§ **TASK TO CARRY OUT**
Please give back word for word the lines of the material below between the line containing "theorem guarded_removeHold (i" and the line containing "guarded_of_ground (ground_becomeHead i s)", inclusive.

§ **DATA EXCERPTS**

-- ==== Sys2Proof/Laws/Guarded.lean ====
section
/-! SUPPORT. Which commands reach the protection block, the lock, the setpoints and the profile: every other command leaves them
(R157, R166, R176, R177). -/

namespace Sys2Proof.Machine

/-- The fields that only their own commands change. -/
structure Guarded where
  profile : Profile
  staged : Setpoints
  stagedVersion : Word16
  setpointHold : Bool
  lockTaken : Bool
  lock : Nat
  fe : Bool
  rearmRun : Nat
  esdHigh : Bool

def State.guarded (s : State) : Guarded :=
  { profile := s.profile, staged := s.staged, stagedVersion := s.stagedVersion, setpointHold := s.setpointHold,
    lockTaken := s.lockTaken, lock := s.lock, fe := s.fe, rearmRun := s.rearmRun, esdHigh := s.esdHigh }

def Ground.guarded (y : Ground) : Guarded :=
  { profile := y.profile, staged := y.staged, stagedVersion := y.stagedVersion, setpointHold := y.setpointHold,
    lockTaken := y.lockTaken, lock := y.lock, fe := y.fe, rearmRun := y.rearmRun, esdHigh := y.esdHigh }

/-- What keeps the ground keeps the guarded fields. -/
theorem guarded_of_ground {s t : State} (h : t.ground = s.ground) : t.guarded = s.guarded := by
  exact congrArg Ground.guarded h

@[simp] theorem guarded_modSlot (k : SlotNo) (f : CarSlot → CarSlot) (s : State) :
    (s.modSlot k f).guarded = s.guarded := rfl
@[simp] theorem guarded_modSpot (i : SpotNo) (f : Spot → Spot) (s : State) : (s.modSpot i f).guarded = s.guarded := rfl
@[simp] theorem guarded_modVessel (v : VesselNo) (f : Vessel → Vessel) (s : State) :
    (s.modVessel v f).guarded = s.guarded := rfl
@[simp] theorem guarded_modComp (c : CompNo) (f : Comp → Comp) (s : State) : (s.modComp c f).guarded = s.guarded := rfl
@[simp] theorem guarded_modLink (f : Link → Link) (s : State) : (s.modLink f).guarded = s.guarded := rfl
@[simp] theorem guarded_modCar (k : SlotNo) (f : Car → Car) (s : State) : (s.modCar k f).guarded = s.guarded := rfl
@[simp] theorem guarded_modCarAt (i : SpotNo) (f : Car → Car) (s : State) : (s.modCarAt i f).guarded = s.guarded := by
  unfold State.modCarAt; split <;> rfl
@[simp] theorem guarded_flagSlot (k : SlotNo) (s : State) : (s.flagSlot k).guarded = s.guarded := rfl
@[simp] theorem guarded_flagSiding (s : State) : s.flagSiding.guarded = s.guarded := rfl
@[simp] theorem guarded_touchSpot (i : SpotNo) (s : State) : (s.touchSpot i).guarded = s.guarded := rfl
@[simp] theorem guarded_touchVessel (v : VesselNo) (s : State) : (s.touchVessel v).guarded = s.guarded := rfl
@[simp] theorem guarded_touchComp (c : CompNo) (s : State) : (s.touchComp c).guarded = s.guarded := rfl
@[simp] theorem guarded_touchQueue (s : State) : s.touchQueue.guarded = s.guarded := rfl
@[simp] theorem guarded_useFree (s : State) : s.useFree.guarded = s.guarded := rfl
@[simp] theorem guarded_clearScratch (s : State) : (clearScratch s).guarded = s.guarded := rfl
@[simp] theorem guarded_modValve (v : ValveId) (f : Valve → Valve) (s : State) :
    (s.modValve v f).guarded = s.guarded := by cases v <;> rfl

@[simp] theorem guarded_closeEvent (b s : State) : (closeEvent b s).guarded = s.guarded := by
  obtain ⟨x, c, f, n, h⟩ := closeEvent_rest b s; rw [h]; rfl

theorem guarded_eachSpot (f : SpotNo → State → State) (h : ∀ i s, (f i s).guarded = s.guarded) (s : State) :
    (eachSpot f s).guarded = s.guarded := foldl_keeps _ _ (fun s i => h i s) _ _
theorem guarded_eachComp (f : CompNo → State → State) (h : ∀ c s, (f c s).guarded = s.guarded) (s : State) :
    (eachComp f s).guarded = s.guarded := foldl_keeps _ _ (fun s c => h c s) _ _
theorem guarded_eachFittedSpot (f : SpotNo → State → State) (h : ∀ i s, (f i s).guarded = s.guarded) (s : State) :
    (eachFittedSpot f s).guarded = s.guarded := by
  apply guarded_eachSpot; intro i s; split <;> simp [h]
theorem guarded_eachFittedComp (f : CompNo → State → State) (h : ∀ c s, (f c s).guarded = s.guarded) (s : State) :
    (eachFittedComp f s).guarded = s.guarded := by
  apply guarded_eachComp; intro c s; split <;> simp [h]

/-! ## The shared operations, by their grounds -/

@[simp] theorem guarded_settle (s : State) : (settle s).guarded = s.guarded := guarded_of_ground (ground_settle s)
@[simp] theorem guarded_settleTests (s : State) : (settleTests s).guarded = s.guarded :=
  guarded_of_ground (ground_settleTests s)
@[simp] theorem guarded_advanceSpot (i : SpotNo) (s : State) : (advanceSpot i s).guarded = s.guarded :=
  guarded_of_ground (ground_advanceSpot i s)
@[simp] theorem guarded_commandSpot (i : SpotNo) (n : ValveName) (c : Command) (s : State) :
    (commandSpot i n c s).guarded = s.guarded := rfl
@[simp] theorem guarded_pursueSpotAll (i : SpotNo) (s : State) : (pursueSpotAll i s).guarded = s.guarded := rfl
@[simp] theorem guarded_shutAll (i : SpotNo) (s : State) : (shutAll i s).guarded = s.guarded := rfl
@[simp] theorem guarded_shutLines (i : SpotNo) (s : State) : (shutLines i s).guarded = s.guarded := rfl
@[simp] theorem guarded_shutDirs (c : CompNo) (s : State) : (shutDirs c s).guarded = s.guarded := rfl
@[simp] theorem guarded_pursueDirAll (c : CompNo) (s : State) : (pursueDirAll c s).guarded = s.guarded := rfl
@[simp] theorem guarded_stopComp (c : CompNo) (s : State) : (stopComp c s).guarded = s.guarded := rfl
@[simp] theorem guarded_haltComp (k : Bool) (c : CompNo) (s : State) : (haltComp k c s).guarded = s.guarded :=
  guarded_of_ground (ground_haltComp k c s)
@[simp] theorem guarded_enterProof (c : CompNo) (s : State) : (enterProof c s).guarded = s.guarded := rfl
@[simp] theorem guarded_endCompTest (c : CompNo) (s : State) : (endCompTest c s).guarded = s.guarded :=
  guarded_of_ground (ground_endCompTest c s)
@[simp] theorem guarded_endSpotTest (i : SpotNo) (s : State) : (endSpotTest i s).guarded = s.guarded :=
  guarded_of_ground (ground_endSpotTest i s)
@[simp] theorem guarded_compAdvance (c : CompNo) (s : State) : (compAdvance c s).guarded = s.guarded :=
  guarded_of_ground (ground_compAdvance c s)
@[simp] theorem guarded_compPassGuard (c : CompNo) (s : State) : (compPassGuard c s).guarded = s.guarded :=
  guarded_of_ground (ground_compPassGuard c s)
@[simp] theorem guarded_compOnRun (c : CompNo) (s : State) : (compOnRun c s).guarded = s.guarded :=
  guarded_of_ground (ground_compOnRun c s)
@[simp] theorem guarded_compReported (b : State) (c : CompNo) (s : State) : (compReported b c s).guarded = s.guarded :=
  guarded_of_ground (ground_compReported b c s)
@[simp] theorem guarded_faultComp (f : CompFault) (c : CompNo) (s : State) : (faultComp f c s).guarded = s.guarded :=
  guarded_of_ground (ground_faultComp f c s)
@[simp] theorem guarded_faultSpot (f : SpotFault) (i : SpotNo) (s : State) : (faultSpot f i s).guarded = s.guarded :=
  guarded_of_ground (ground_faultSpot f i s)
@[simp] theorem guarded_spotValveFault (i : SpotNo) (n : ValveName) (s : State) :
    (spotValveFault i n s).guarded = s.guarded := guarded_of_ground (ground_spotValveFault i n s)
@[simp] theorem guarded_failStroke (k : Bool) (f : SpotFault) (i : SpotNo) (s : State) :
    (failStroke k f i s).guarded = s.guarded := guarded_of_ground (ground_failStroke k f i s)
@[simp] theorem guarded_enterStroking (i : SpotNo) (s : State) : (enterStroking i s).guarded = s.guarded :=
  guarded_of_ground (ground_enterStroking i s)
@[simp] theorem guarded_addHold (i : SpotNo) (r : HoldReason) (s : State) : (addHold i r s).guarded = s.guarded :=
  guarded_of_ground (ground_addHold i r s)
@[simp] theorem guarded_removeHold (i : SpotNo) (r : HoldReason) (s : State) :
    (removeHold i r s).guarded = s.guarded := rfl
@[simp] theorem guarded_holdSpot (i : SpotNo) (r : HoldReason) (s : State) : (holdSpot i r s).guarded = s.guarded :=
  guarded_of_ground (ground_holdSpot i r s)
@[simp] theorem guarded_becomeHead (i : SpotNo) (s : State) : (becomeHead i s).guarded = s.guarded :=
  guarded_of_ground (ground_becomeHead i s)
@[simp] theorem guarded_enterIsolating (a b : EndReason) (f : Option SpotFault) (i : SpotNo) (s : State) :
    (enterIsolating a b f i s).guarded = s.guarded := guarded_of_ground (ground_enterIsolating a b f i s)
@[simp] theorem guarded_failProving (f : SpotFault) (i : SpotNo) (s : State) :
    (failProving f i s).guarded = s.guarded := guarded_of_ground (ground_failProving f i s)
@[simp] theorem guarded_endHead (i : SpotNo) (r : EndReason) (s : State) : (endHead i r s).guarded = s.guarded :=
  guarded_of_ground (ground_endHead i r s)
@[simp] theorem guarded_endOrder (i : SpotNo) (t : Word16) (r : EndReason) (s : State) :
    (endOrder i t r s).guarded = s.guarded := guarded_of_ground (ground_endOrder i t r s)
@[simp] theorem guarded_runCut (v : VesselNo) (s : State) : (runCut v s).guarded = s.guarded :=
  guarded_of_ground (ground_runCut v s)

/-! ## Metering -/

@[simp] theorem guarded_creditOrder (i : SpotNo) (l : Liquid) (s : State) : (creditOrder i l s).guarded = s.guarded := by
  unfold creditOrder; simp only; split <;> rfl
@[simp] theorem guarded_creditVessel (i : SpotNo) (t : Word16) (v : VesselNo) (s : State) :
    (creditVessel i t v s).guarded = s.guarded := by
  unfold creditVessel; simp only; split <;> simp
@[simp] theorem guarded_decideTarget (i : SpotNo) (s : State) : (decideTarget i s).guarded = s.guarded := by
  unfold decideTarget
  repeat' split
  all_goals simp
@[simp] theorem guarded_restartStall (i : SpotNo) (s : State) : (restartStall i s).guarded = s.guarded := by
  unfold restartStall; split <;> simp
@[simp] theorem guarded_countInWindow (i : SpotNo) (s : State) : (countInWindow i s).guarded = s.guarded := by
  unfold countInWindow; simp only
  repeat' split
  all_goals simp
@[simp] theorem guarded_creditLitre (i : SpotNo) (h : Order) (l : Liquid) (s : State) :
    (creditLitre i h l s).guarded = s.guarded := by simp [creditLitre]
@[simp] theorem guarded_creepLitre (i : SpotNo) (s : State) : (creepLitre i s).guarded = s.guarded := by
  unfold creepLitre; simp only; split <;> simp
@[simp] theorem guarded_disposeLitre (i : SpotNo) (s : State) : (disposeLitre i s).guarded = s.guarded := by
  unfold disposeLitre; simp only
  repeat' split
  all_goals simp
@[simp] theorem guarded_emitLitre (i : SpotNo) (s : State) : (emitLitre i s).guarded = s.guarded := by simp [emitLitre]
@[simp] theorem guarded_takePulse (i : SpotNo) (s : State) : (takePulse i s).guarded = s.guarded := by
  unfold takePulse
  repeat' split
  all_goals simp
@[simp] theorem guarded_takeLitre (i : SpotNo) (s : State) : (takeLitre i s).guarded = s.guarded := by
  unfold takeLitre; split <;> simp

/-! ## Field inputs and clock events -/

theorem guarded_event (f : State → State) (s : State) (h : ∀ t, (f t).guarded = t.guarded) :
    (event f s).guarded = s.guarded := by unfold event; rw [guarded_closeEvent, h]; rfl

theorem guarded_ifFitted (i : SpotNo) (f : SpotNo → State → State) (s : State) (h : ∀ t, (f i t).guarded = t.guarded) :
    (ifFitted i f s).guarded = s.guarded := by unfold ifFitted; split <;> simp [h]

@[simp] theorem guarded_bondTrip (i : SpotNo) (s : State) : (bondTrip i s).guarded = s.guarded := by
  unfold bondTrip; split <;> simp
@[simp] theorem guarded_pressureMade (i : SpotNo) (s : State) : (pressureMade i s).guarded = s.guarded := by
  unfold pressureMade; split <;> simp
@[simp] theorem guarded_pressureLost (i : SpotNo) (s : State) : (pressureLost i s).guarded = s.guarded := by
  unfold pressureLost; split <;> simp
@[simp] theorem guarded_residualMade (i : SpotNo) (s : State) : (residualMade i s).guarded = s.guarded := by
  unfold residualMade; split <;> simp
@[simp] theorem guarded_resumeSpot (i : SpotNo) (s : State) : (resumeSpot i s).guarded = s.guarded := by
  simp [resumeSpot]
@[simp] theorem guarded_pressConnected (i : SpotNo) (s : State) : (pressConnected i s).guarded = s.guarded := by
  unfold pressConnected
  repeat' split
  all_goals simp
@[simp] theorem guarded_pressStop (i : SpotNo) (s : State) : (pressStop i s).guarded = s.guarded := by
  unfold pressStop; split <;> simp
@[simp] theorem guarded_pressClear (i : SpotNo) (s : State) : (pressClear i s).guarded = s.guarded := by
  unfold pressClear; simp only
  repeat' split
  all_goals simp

§ **ANSWER FOR THE TASK**
@[simp] theorem guarded_removeHold (i : SpotNo) (r : HoldReason) (s : State) :
    (removeHold i r s).guarded = s.guarded := rfl
@[simp] theorem guarded_holdSpot (i : SpotNo) (r : HoldReason) (s : State) : (holdSpot i r s).guarded = s.guarded :=
  guarded_of_ground (ground_holdSpot i r s)
@[simp] theorem guarded_becomeHead (i : SpotNo) (s : State) : (becomeHead i s).guarded = s.guarded :=
  guarded_of_ground (ground_becomeHead i s)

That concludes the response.